--- GIVEN ENTRIES Enclosed Below ---

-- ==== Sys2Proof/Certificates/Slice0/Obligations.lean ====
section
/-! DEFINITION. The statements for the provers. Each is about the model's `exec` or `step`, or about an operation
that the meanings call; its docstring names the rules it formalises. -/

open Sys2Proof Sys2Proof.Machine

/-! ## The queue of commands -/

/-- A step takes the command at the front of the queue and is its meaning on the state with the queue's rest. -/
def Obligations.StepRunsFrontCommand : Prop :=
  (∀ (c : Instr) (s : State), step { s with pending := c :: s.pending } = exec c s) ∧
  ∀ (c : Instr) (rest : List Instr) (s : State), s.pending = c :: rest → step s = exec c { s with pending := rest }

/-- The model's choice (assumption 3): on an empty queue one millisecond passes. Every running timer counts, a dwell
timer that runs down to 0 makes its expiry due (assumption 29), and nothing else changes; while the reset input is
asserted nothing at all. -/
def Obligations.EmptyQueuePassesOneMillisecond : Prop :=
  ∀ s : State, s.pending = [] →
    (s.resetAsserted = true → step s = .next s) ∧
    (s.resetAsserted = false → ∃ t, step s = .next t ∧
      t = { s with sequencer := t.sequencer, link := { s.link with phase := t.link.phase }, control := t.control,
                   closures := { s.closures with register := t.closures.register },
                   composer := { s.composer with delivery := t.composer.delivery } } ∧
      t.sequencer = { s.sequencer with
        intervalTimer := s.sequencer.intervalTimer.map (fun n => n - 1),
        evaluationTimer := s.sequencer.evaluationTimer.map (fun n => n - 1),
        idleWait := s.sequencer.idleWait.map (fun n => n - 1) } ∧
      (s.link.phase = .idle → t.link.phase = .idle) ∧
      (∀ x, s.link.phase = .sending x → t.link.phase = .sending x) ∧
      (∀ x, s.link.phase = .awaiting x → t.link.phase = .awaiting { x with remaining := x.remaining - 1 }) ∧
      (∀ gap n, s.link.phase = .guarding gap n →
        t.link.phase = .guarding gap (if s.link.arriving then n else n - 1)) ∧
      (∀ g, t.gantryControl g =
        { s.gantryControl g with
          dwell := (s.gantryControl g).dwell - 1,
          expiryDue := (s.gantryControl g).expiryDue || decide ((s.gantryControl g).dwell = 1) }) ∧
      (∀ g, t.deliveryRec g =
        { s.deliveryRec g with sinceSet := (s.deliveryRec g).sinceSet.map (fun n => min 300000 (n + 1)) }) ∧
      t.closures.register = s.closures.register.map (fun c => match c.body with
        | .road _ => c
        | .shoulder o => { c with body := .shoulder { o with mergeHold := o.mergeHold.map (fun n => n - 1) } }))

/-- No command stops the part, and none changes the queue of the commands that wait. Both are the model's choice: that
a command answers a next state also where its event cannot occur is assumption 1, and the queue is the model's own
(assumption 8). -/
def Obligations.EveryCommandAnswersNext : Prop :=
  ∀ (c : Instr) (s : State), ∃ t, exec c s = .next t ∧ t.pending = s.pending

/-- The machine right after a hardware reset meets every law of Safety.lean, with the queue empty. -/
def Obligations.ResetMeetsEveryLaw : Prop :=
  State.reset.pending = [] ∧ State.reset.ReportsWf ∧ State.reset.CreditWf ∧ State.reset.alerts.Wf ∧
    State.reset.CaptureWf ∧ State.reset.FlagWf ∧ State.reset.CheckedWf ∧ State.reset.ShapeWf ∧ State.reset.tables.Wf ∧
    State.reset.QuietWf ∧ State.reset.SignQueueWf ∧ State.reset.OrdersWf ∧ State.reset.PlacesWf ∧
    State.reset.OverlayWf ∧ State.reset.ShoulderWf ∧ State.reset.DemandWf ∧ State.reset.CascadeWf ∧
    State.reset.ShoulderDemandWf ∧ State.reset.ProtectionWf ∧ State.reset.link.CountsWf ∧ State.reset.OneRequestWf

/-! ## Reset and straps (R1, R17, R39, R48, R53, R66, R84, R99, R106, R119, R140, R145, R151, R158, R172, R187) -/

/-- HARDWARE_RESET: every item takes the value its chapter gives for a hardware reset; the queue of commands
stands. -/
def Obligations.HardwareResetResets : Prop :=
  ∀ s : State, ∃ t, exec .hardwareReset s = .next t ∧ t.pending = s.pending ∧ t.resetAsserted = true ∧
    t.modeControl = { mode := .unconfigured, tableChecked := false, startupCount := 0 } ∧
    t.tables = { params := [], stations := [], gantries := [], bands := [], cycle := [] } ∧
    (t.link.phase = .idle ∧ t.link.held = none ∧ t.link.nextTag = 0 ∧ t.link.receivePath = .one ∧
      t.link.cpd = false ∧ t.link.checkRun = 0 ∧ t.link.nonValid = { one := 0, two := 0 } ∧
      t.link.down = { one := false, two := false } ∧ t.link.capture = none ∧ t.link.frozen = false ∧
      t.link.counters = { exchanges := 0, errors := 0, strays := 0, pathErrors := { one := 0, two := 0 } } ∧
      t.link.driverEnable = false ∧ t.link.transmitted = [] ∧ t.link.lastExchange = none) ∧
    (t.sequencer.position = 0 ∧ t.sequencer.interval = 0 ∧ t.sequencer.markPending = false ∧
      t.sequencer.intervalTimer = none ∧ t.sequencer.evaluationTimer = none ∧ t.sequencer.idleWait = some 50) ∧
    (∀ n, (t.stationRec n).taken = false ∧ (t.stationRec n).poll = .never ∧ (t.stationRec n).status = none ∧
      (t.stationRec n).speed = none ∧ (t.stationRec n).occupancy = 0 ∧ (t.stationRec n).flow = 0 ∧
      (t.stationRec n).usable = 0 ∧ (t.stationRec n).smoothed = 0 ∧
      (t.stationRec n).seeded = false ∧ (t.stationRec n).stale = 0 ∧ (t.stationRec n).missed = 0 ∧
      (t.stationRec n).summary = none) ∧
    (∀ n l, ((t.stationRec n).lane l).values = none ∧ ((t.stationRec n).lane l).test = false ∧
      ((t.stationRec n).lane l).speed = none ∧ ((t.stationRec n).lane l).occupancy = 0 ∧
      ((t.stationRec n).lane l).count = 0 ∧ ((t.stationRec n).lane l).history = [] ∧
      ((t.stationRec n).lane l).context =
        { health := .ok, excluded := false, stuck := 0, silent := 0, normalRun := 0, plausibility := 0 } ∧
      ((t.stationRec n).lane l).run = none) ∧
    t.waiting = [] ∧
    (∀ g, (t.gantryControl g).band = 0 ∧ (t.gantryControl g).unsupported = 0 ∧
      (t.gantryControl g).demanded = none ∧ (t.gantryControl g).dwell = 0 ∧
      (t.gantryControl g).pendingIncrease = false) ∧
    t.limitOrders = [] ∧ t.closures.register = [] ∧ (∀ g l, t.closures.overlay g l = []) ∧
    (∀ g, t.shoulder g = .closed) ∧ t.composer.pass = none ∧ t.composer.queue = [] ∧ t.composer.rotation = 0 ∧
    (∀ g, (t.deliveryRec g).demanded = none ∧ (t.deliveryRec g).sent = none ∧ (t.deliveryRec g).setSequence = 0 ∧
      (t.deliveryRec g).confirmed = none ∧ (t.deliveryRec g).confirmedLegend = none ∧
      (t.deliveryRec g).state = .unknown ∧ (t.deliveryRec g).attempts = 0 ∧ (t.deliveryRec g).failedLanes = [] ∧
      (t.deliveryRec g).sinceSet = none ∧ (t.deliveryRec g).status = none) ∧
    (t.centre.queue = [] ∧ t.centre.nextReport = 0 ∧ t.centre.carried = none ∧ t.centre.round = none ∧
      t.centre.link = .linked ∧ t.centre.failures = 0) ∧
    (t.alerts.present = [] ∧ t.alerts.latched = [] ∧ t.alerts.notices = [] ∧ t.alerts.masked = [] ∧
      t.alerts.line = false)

--- End of Enclosed GIVEN ENTRIES ---
--- GIVEN ENTRIES Enclosed Below ---

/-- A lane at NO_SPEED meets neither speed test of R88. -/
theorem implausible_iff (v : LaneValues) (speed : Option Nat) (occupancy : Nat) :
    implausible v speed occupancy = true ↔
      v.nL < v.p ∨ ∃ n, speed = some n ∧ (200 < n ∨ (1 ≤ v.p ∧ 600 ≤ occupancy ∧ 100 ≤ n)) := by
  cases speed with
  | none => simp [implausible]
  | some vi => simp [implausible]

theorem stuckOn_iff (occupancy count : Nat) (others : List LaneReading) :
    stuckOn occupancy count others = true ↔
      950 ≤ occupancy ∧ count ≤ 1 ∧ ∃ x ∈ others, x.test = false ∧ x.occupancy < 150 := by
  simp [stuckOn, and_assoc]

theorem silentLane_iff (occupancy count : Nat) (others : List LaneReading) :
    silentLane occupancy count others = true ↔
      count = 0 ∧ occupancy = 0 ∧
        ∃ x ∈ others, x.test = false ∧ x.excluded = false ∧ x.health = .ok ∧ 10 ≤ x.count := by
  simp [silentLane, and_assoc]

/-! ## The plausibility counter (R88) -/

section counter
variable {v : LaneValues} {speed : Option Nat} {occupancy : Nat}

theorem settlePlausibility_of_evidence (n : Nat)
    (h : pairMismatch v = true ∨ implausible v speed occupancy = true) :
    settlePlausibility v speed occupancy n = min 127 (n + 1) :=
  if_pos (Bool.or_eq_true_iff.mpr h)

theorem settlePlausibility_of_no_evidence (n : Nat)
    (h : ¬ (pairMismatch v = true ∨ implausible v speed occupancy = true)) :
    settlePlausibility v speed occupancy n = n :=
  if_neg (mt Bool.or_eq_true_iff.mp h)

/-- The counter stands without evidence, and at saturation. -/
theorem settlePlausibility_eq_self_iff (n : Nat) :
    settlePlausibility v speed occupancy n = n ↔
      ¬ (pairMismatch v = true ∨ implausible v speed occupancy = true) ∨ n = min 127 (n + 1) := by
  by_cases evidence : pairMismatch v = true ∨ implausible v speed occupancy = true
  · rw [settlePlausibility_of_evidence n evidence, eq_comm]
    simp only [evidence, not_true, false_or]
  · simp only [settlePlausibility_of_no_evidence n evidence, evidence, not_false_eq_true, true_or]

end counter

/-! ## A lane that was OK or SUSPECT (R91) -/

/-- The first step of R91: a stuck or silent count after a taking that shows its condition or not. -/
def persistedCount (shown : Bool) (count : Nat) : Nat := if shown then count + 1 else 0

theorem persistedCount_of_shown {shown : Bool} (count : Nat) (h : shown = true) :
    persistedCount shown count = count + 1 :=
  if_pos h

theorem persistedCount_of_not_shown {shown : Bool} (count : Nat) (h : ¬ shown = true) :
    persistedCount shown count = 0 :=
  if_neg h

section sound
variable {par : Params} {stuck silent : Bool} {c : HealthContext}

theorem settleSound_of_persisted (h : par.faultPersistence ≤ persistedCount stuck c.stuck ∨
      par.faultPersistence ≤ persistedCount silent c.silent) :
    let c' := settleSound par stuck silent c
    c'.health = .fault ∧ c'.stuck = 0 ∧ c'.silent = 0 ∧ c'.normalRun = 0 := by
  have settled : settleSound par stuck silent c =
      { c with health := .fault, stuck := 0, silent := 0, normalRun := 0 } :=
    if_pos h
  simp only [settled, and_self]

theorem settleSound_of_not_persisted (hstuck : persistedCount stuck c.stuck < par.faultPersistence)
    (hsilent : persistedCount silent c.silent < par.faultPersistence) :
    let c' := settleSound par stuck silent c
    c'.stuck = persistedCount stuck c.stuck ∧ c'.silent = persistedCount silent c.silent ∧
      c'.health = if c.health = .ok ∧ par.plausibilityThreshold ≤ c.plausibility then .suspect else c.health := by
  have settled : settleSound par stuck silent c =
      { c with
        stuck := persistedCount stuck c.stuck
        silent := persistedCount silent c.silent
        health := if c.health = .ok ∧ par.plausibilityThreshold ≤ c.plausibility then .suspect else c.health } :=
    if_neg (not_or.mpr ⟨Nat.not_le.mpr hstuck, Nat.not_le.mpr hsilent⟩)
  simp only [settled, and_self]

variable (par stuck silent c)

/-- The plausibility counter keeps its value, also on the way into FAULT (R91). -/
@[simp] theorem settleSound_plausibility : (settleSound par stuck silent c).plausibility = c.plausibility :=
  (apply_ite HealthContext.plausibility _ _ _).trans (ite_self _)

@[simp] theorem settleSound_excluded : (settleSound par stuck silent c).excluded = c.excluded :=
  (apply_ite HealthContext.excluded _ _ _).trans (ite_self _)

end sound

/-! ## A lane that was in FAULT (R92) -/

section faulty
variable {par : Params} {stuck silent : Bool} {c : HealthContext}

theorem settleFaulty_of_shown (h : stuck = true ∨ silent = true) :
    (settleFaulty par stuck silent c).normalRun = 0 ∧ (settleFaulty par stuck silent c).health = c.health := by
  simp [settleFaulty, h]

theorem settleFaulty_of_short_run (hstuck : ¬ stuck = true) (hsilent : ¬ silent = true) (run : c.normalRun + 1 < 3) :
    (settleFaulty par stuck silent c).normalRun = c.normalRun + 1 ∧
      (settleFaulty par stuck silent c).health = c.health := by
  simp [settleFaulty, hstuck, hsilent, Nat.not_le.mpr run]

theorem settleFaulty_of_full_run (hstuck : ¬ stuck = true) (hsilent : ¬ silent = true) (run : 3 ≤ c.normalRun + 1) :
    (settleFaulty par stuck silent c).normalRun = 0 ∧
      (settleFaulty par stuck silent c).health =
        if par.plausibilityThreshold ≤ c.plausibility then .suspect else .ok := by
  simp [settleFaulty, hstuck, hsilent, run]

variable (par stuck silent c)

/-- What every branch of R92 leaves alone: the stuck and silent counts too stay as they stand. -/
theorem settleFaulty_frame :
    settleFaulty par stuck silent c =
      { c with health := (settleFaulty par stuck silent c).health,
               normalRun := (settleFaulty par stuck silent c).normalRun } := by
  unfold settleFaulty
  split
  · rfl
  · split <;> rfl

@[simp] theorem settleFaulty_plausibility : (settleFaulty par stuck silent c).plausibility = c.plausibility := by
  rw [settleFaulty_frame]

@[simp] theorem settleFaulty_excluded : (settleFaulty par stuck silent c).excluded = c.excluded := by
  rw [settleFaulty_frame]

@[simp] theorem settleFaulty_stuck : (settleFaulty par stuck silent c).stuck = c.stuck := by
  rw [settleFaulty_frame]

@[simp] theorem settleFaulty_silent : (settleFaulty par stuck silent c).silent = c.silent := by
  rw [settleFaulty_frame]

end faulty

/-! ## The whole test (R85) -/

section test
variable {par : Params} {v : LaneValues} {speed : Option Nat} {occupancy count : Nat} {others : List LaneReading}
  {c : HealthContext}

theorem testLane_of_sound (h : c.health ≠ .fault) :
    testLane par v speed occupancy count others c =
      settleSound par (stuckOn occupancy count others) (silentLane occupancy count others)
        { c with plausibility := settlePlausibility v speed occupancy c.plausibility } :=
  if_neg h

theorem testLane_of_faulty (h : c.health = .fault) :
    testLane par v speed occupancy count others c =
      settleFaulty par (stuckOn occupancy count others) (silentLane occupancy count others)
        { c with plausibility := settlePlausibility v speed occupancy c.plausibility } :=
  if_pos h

--- End of Enclosed GIVEN ENTRIES ---

### EXERCISE DIRECTIONS:
Going back to the entries above, set down exactly the lines that begin at the one with "-- ==== Sys2Proof/Certificates/Slice0/Obligations.lean" and end at the one with "(∀ g, t.gantryControl", both included, and nothing else.

### YOUR SOLUTION:
-- ==== Sys2Proof/Certificates/Slice0/Obligations.lean ====
section
/-! DEFINITION. The statements for the provers. Each is about the model's `exec` or `step`, or about an operation
that the meanings call; its docstring names the rules it formalises. -/

open Sys2Proof Sys2Proof.Machine

/-! ## The queue of commands -/

/-- A step takes the command at the front of the queue and is its meaning on the state with the queue's rest. -/
def Obligations.StepRunsFrontCommand : Prop :=
  (∀ (c : Instr) (s : State), step { s with pending := c :: s.pending } = exec c s) ∧
  ∀ (c : Instr) (rest : List Instr) (s : State), s.pending = c :: rest → step s = exec c { s with pending := rest }

/-- The model's choice (assumption 3): on an empty queue one millisecond passes. Every running timer counts, a dwell
timer that runs down to 0 makes its expiry due (assumption 29), and nothing else changes; while the reset input is
asserted nothing at all. -/
def Obligations.EmptyQueuePassesOneMillisecond : Prop :=
  ∀ s : State, s.pending = [] →
    (s.resetAsserted = true → step s = .next s) ∧
    (s.resetAsserted = false → ∃ t, step s = .next t ∧
      t = { s with sequencer := t.sequencer, link := { s.link with phase := t.link.phase }, control := t.control,
                   closures := { s.closures with register := t.closures.register },
                   composer := { s.composer with delivery := t.composer.delivery } } ∧
      t.sequencer = { s.sequencer with
        intervalTimer := s.sequencer.intervalTimer.map (fun n => n - 1),
        evaluationTimer := s.sequencer.evaluationTimer.map (fun n => n - 1),
        idleWait := s.sequencer.idleWait.map (fun n => n - 1) } ∧
      (s.link.phase = .idle → t.link.phase = .idle) ∧
      (∀ x, s.link.phase = .sending x → t.link.phase = .sending x) ∧
      (∀ x, s.link.phase = .awaiting x → t.link.phase = .awaiting { x with remaining := x.remaining - 1 }) ∧
      (∀ gap n, s.link.phase = .guarding gap n →
        t.link.phase = .guarding gap (if s.link.arriving then n else n - 1)) ∧
      (∀ g, t.gantryControl g =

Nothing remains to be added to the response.